Next I ask students to consider a context in which independence is much more reasonable to assume and justify:

Suppose that every day you play a lottery game in which a three-digit number is randomly selected.  Your probability of winning for each day is 1/1000.

  • a) Is it reasonable to assume that whether you win or lose is independent from day to day?  Explain.
  • b) Determine the probability that you win at least once in a 7-day week.  Report your answer with five decimal places.  Also explain why this probability is not exactly equal to 7/1000.
  • c) Determine the probability that you win at least once in a 365-day year.
  • d) Suppose that your friend says that because there are only 1000 three-digit numbers, you’re guaranteed to win once if you play for 1000 days.  How would you respond?
  • e) Express the probability of winning at least once as a function of the number of days that you play.  Also produce a graph of this function, from 1 to 3652 days (about 10 years).  Describe the function’s behavior.
  • f) For how many days would you have to play in order to have at least a 90% chance of winning at least once?  How many years is this?
  • g) Suppose that the lottery game costs $1 to play and pays $500 when you win.  If you were to play for that many days (your answer to the previous part), is it likely that you would end up with more or less money than you started with?

Because the three-digit lottery number is selected at random each day, whether or not you win on any given day does not affect the probability of winning on any other day, so your results are independent from day to day.

We will use the complement rule and the multiplication rule for independent events throughout this example: Pr(win at least once) = 1 – Pr(lose every day) = 1 – (0.999)n, where n represents the number of days.  For a 7-day week in part (b), this produces Pr(win at least once) = 1 – (0.999)7 ≈ 0.00698.  Notice that this is very slightly less than 7/1000, which is what we would get if we added 0.001 to itself for the seven days.  Adding these probabilities does not (quite) work because the events are not mutually exclusive, because it’s possible that you could win on more than one day.  But it’s extremely unlikely that you would win on more than one day, so this probability is quite close to 0.007.  I specifically asked students to report five decimal places in their answer just to see that the probability is not exactly 0.007*.

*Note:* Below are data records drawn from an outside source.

/-- The TALLY_REPORT a piece of work sends now, or `none` for work that sends none (R50). -/
def workReport (s : State) : CacheWork → Option Notice
  | .report i w reason =>
    match s.entryAt i w with
    | some e => if e.dirty then some (.tallyReport e.code e.count e.value reason) else none
    | none => none
  | .writeThrough code count value => some (.tallyReport code count value .settle)
  | _ => none

/-- The effect of a piece of work on the cache and the scan queue, its report apart, and the work it leaves
in its place. -/
def doWork (s : State) : CacheWork → State × List CacheWork
  | .fill code content => fillWork code content s
  | .flush mode =>
    let ways := flushWays s.cache.sets mode
    (s, invalidateAll .flush ways ++ [.answer .articleFlush (.flushed ways.length (dirtyCount s.cache.sets ways))])
  | .sweep rule =>
    let ways := waysWhere s.cache.sets fun e => markedDirect s.scan.rules e.code
    (s, invalidateAll .rule ways ++ [.answer .rangeRuleWrite (.ruleStored rule ways.length)])
  | .push =>
    let ways := waysWhere s.cache.sets fun e => e.dirty
    (s, (ways.map fun p => CacheWork.report p.1 p.2 .push) ++ [.answer .tallyPush (.pushed ways.length)])
  | .credit code count value => (s, creditWork code count value s)
  | .report i w _ => (modifyWay i w (Option.map cleanEntry) s, [])
  | .writeThrough _ _ _ => (s, [])
  | .invalidate i w => (modifyWay i w (fun _ => none) s, [])
  | .place i w code a => (touchWay i w (modifyWay i w (fun old => some (writtenEntry code a old)) s), [])
  | .add i w count value =>
    (modifyWay i w (Option.map fun e => { e with count := e.count + count, value := e.value + value, dirty := true }) s, [])
  | .resolve code content outcome =>
    let (s, n) := fillScans code content s
    (s, [.answer .articleFill (.fill outcome n)])
  | .answer req data => (replyDone .management req data s, [])

/-- The cache takes its work in order, up to a report that finds no place (R50). -/
def cacheRun : Nat → State → State
  | 0, s => s
  | k + 1, s =>
    if s.cache.waiting then s
    else
      match s.cache.work with
      | [] => s
      | w :: rest =>
        match workReport s w with
        | some n =>
          if s.noticeRoom then
            let (s', more) := doWork (pushFrame (.notice n) s) w
            cacheRun k (setWork (more ++ rest) s')
          else
            { s with
              cache := { s.cache with waiting := true }
              link := { s.link with waiters := s.link.waiters ++ [.cacheReport] } }
        | none =>
          let (s', more) := doWork s w
          cacheRun k (setWork (more ++ rest) s')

* I like to refer to this as a James Bond probability.

For the 365-day year in part (c), we find: Pr(win at least once) = 1 – (0.999)365 ≈ 0.306.  The friend’s argument in part (d) about being guaranteed to win if you play for 1000 days is not legitimate, because it’s certainly possible that you would lose on all 1000 days.  In fact, that unhappy prospect is not terribly unlikely: Pr(win at least once) = 1 – (0.999)1000 ≈ 0.632 is greater than one-half but much closer to one-half than to one!*

* Feel free to read this as one-factorial.

Here’s the graph requested in part (e) for the function Pr(win at least once) = 1 – (0.999)n:

This function is increasing, of course, because your probability of winning at least once increases as the number of days increases.  But the graph is concave down, meaning that the rate of increase gradually decreases as time goes on.  The probability of winning at least once reaches 0.974 after 10 years of playing every day.

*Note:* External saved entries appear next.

-- ==== Sys2Proof/Machine/Printing.lean ====
section
/-! DEFINITION. The print mechanism (chapter 8) and the composer writing into its ring (R134, R146, R147):
the next element, the end of lines and cuts, latches, faults, and the meanings of the events that drive
them. -/

namespace Sys2Proof.Machine

/-! ## State (R150, R151) -/

/-- Replace the mechanism's state. -/
def setMechanism (m : Mechanism) (s : State) : State := { s with mechanism := m }

/-- Whether the mechanism has work (R151). -/
def Mechanism.hasWork (m : Mechanism) : Bool := m.repeatCut || !m.continuation.isEmpty || !m.ring.isEmpty

/-- The printer state (R150).  A latch takes effect when the element in progress ends. -/
def Mechanism.state (m : Mechanism) : PrinterState :=
  if m.inProgress.isSome then .printing
  else if m.fault.isSome then .fault
  else if m.stopped then .suspended
  else if m.hot then .pausedHot
  else if m.hasWork then .printing
  else .ready

/-- Dot lines of the ring. -/
def RingElement.isLine : RingElement → Bool
  | .line _ _ => true
  | .cut _ _ => false

/-- Dot lines held in the ring, the one being printed included (R146). -/
def Mechanism.ringLines (m : Mechanism) : Nat := (m.ring.filter RingElement.isLine).length

/-- Free lines of the ring (R146). -/
def Mechanism.freeLines (m : Mechanism) : Nat := Config.ringCapacity - m.ringLines

/-- Job of a ring element. -/
def RingElement.job : RingElement → Nat
  | .line _ j => j
  | .cut j _ => j

/-- The job of the ring head (R159, R160). -/
def Mechanism.headJob (m : Mechanism) : Option Nat := m.ring.head?.map RingElement.job

/-! ## Heat and strobes (R152, R153, R154, R155) -/

/-- The band of a temperature: the number of thresholds at or below it (R152). -/
def bandOf (h : HeatTables) (t : Int) : Nat := (h.thresholds.toList.filter fun x => x ≤ t).length

/-- The hot latch after a band (R153). -/
def hotAfter (hot : Bool) (band : Option Nat) : Bool :=
  match band with
  | some b => if b = 7 then true else if b ≤ 5 then false else hot
  | none => hot

/-- The base time of a line started now (R154); with no band it is a free value. -/
def Mechanism.baseTime (m : Mechanism) : Nat :=
  match m.band with
  | some b => m.heat.baseTimes.toList.getD b 0
  | none => Config.baseTimeWithoutBand

/-- The history class of a dot (R154). -/
def historyClass (previous beforePrevious : DotLine) (x : Nat) : Nat :=
  (if previous.testBit x then 2 else 0) + (if beforePrevious.testBit x then 1 else 0)

/-- Black dots of a line in a history class, in rising order (R155). -/
def classDots (m : Mechanism) (dots : DotLine) (h : Nat) : List Nat :=
  (List.range 576).filter fun x => dots.testBit x && historyClass m.previous m.beforePrevious x == h

/-- A pass cut into runs of at most `limit` dots, with fuel (R155). -/
def chunks (limit : Nat) : Nat → List Nat → List (List Nat)
  | 0, _ => []
  | _ + 1, [] => []
  | k + 1, l => l.take limit :: chunks limit k (l.drop limit)

/-- Strobe time of a history class in µs (R154). -/
def Mechanism.strobe (m : Mechanism) (h : Nat) : Nat := m.baseTime * m.heat.factors.toList.getD h 0 / 16

/-- The sub-passes of a line started now (R155). -/
def linePasses (m : Mechanism) (dots : DotLine) : List SubPass :=
  (List.range 4).flatMap fun h =>
    (chunks m.heat.dotLimit 576 (classDots m dots h)).map fun ds => ⟨h, ds, m.strobe h⟩

/-- Printing time of a line in µs: its strobes and the 600 µs motor step (R155). -/
def lineMicros (passes : List SubPass) : Nat := (passes.map SubPass.micros).sum + 600

/-! ## The next element (R151, R156) -/

/-- The element that starts next: the repeat cut, the continuation lines, the ring head (R151). -/
def nextElement (m : Mechanism) : Option InProgress :=
  match m.repeatCut, m.continuation, m.ring with
  | true, _, .cut j last :: _ => some (.cut j last)
  | true, _, _ => none
  | false, d :: _, _ => some (.line d none (linePasses m d))
  | false, [], .line d j :: _ => some (.line d (some j) (linePasses m d))
  | false, [], .cut j last :: _ => some (.cut j last)
  | false, [], [] => none

/-- In READY or PRINTING with no element in progress the next element starts (R151). -/
def startNext (m : Mechanism) : Mechanism :=
  match m.inProgress, m.state with
  | none, .printing => { m with inProgress := nextElement m }
  | _, _ => m

/-- The history is cleared when the state becomes FAULT, SUSPENDED or PAUSED_HOT (R150). -/
def clearsHistory (old new : PrinterState) : Bool :=
  old != new && (new == .fault || new == .suspended || new == .pausedHot)

/-! ## PRINTER_STATE (R160) -/

/-- What a PRINTER_STATE notice carries (R160). -/
def printerReport (m : Mechanism) : PrinterNotice where
  state := m.state
  fault := m.fault
  paperPresent := m.paperPresent
  paperNearEnd := m.paperNearEnd
  coverClosed := m.coverClosed
  cutterHome := m.cutterHome
  band := m.band
  temperature := m.temperature
  ringLines := m.ringLines
  continuation := m.continuation.length
  headJob := m.headJob

/-- Whether a change is reported by PRINTER_STATE (R160). -/
def printerChanged (old new : Mechanism) : Bool :=
  old.state != new.state || old.fault != new.fault || old.paperPresent != new.paperPresent
    || old.coverClosed != new.coverClosed || old.paperNearEnd != new.paperNearEnd

/-- What follows an event at the mechanism: the history is cleared at a stop, the next element starts, and
a change is reported (R150, R151, R160). -/
def mechanismSettles (old : Mechanism) (s : State) : State :=
  let m := s.mechanism
  let m := if clearsHistory old.state m.state then { m with previous := 0, beforePrevious := 0 } else m
  let m := startNext m
  let s := setMechanism m s
  if printerChanged old m then offerNotice .mechanism (.printerState (printerReport m)) s else s

/-- An event that changes the mechanism alone. -/
def mechanismEvent (f : Mechanism → Mechanism) (s : State) : State :=
  mechanismSettles s.mechanism (setMechanism (f s.mechanism) s)

/-- Set the fault latch and raise PRINTER_FAULT (R157): detail 1 for CUTTER_JAM, 2 for THERMISTOR_OPEN. -/
def raisePrinterFault (k : FaultKind) (s : State) : State :=
  raiseCause .printerFault 0 (some (match k with | .cutterJam => 1 | .thermistorOpen => 2)) s

/-! ## Writing into the ring (R134, R146) -/

/-- The job being composed. -/
def composingJob (s : State) : Option Job := s.composer.jobs.find? fun j => j.state == .composing

/-- Whether an element finds its room (R146). -/
def hasRoom (m : Mechanism) : Element → Bool
  | .row lines => decide (lines.length ≤ m.freeLines)
  | .line _ => decide (1 ≤ m.freeLines)
  | .missing => true
  | .cut _ => true

/-- Append elements to the ring. -/
def appendRing (es : List RingElement) (s : State) : State :=
  setMechanism { s.mechanism with ring := s.mechanism.ring ++ es } s

/-- The composition of a job has ended with its last cut mark (R134). -/
def endComposition (j : Job) (s : State) : State :=
  let j := { j with state := .printing }
  let s := modifyJob j.number (fun k => { k with state := .printing }) s
  let s := notifyJob j false (setComposer { s.composer with composing := false, todo := [] } s)
  if j.kind = .saleReceipt ∧ s.sale.state = .settled ∧ j.saleNumber = some s.sale.number then
    closeSale (setReceipt .composed none s)
  else s

/-- Write one element of the composition (R145, R146); the last cut mark ends it. -/
def writeElement (j : Job) (e : Element) (s : State) : State :=
  match e with
  | .row lines => appendRing (lines.map fun d => .line d j.number) s
  | .line d => appendRing [.line d j.number] s
  | .missing => modifyJob j.number (fun k => { k with templateMissing := true }) s
  | .cut last =>
    let s := appendRing [.cut j.number last] (modifyJob j.number (fun k => { k with cuts := k.cuts + 1 }) s)
    if last then endComposition j s else s

/-- The elements of the composition not yet written. -/
def setTodo (es : List Element) (s : State) : State := setComposer { s.composer with todo := es } s

/-- Write the elements that find their room, in order (R146). -/
def writeOn : List Element → State → State
  | [], s => s
  | e :: rest, s =>
    match composingJob s with
    | none => s
    | some j => if hasRoom s.mechanism e then writeOn rest (writeElement j e (setTodo rest s)) else s

/-- The oldest QUEUED job, where the composer is IDLE (R134). -/
def queuedJob (s : State) : Option Job :=
  if s.composer.composing then none else s.composer.jobs.find? fun j => j.state == .queued

/-- A job as its composition starts: a REPRINT records the sale it prints (R134). -/
def startedJob (last : Option SaleRecord) (j : Job) : Job :=
  { j with
    state := .composing
    saleNumber := if j.kind = .reprint then last.map SaleRecord.number else j.saleNumber }

/-- The composition of a job starts (R134), and the elements that find their room are written (R146). -/
def startComposition (j : Job) (s : State) : State :=
  let j := startedJob s.lastSale j
  let style : NumberStyle := ⟨s.lane.config.decimals, s.lane.config.separator⟩
  let todo := jobElements s.composer style s.sale s.lastSale j
  let s := modifyJob j.number (fun _ => j) s
  let s := notifyJob j false (setComposer { s.composer with composing := true, todo := todo } s)
  writeOn todo s

/-- Start the queued jobs in turn while each composition ends within the event (R134). -/
def startCompositions : Nat → State → State
  | 0, s => s
  | k + 1, s =>
    match queuedJob s with
    | some j => startCompositions k (startComposition j s)
    | none => s

/-- Go on writing, and start the next jobs as compositions end (R134, R146). -/
def composeOn (s : State) : State :=
  let old := s.mechanism
  let s := writeOn s.composer.todo s
  let s := if s.composer.composing then s else startCompositions (Config.jobCapacity + 1) s
  mechanismSettles old s

/-- Whether the composer waits at an element that finds its room. -/
def State.elementReady (s : State) : Bool :=
  match s.composer.composing, s.composer.todo with
  | true, e :: _ => hasRoom s.mechanism e
  | _, _ => false

/-- COMPOSITION_START (R134).  PRINTER_STATE(PRINTING) is offered last, after the JOB_STATE and SALE_STATE of what the
event has written (DESIGN CHOICE, log entry 15). -/
def execCompositionStart (s : State) : Outcome :=
  match queuedJob s with
  | some _ => .next (publish (mechanismSettles s.mechanism (startCompositions (Config.jobCapacity + 1) s)))
  | none => .next s

/-- RING_ELEMENT_WRITTEN (R146). -/
def execRingElementWritten (s : State) : Outcome :=
  if s.elementReady then .next (publish (composeOn s)) else .next s

/-! ## Lines and cuts (R151, R156, R134) -/

/-- A printed line enters the history (R151). -/
def shiftHistory (d : DotLine) (m : Mechanism) : Mechanism := { m with beforePrevious := m.previous, previous := d }

/-- DOT_LINE_END (R151): the motor step of the line in progress has ended. -/
def execDotLineEnd (s : State) : Outcome :=
  let m := s.mechanism
  match m.inProgress with
  | some (.line d (some _) _) =>
    .next (mechanismEvent (fun m => shiftHistory d { m with inProgress := none, ring := m.ring.drop 1 }) s)
  | some (.line d none _) =>
    let rest := m.continuation.drop 1
    let s' := mechanismEvent (fun m => shiftHistory d { m with inProgress := none, continuation := rest }) s
    .next (if rest = [] then setComposer { s'.composer with continuation := [] } s' else s')
  | _ => .next s

/-- The composer takes a cut report (R134): the last mark makes the job DONE. -/
def cutReport (job : Nat) (last : Bool) (s : State) : State :=
  let s := modifyJob job (fun j => { j with cuts := j.cuts - 1 }) s
  match jobAt? job s with
  | some j => if last && j.state == .printing && j.cuts == 0 then retireJob j .done false s else s
  | none => s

Part (f) asks us to solve the inequality 1 – (0.999)n ≥ 0.9.  We can see from the graph that the number of days n needs to be between 2000 and 2500.  Examining the spreadsheet in which I performed the calculations and produced the graph reveals that we need n ≥ 2302 days in order to have at least a 90% chance of winning at least once.  This is equivalent to 2302/365.25 ≈ 6.3 years.  If you’d like your students to work with logarithms, you could ask them to solve the inequality analytically.  Taking the log of both sides of (0.999)n ≤ 0.1 and solving, remembering to flip the inequality when diving by a negative number, gives: n ≥ log(0.1) / log(0.999) ≈ 2301.434 days.

I included part (g) just to make sure that students realize that winning at least once does not mean coming out ahead of where you started financially.  At this point of the course, we have not yet studied random variables and expected values, but I give students a preview of coming attractions by showing this graph of the expected value of your net winnings as a function of the number of days that you play*:

* The expected value of net winnings for one day is (-1)(0.999) + (500)(.001) = -0.499, so the expected value of net winnings after n days is -0.499 × n.

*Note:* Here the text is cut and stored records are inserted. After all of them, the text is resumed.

-- ==== Sys2Proof/Machine/AttentionRequests.lean ====
section
/-! DEFINITION. The meanings of the attention unit's requests and timer (R165, R171, R172, R173). -/

namespace Sys2Proof.Machine

/-- EVENT_PROMPT_EXPIRY (R165): the current event prompt has run its 3,000 ms. -/
def execEventPromptExpiry (s : State) : Outcome :=
  if s.attention.eventDeadline.isSome && currentIsEvent s then .next (publish (fallBack s)) else .next s

/-- ATTENTION_READ (R173). -/
def attentionReadBody (s : State) : State :=
  let a := s.attention
  replyDone .management .attentionRead (.attention (attentionReport s) a.current a.conditions a.rest) s

def execAttentionRead (s : State) : Outcome := .next (onRequest .management .attentionRead attentionReadBody s)

/-- The actions allowed for a cause (R171). -/
def actionAllowed : Cause → ClearAction → Bool
  | .unexpectedItem, a | .bagMismatch, a | .bagTimeout, a => a == .acceptWeight || a == .itemRemoved || a == .baggingOff
  | .ageCheck, a => a == .approved || a == .refused
  | _, a => a == .acknowledge

/-- The line a REFUSED age check voids: the record's line while its sale is current and it is not voided
(R172). -/
def ageLine (s : State) : Option SaleLine :=
  match s.attention.age with
  | some r =>
    if s.sale.state ≠ .idle ∧ s.sale.number = r.sale then
      match lineAt? s.sale.lines r.line with
      | some l => if l.voided then none else some l
      | none => none
    else none
  | none => none

/-- Whether the owning block accepts a clearance (R90, R91, R92, R128, R158, R172). -/
def ownerAccepts (c : Cause) (a : ClearAction) (s : State) : Bool :=
  match c with
  | .unexpectedItem | .bagMismatch | .bagTimeout => bagAllows a s
  | .printerFault => faultGone s.mechanism
  | .ageCheck =>
    if a = .refused then
      match ageLine s with
      | some l => (match voidTest l.number s with | .ok _ => true | .error _ => false)
      | none => true
    else true
  | _ => true

/-- The effect of an accepted clearance on the owning block (R171 step 2); `line` is the line a REFUSED age
check voids. -/
def ownerActs (c : Cause) (a : ClearAction) (line : Option SaleLine) (s : State) : State :=
  match c with
  | .unexpectedItem | .bagMismatch | .bagTimeout => bagAction a s
  | .printerFault => clearFault s
  | .drawerJammed => closeSale (jamCleared s)
  | .ageCheck =>
    match a, line with
    | .refused, some l =>
      let n := s.nextLine
      finishVoid n (applyVoid l s)
    | _, _ => s
  | _ => s

/-- Why a clearance is refused (R171, tests 1 to 4). -/
def clearTest (cause : Option Cause) (action : Option ClearAction) (s : State) : Except Reason (Cause × ClearAction) :=
  match cause, action with
  | some c, some a =>
    if !s.attention.causes.contains c then .error .stale
    else if !actionAllowed c a then .error .state
    else if !ownerAccepts c a s then .error .state
    else .ok (c, a)
  | _, _ => .error .range

/-- An accepted clearance (R171).  The owning block acts while the hold is still set (step 2), and the hold clears after
it (step 3): the rest text follows it, after a line text of the owner (R163), and a pending open that is then due pulses
(R125, R170).  No owner's effect raises a cause or reads the list but for the hold, so the cause is removed at the hold's
step. -/
def acceptClearance (c : Cause) (a : ClearAction) (s : State) : State :=
  let s := removeCause c (ownerActs c a (ageLine s) s)
  let s := notifyAttention (servePendingOpen (refreshRest s))
  replyDone .sale .clearAttention (.cleared s.attention.causes (!s.attention.hold)) s

/-- CLEAR_ATTENTION (R171). -/
def clearAttentionBody (cause : Option Cause) (action : Option ClearAction) (s : State) : State :=
  match clearTest cause action s with
  | .error reason => replyRefused .sale .clearAttention reason s
  | .ok (c, a) => acceptClearance c a s

def execClearAttention (cause : Option Cause) (action : Option ClearAction) (s : State) : Outcome :=
  .next (publish (onRequest .sale .clearAttention (saleRequest .clearAttention (clearAttentionBody cause action)) s))

end Sys2Proof.Machine
end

I still have not gotten to my favorite example for independence day, but this post is already long enough.  That example will have to wait for part 2 of this post, which will not be independent of this first part in any sense of the word.

#94 Non-random words

I am teaching a course called Statistical Communication during this spring quarter*.  This course aspires to help Statistics majors, most of whom are completing their second year, to improve their written communication skills with regard to statistical ideas and analyses.  These students have taken at least two statistics courses, and most have taken several more than that.  This class meets synchronously but remotely, with a total of fifty students across two sections.  I am teaching this course for the first time and have never taught a similar course.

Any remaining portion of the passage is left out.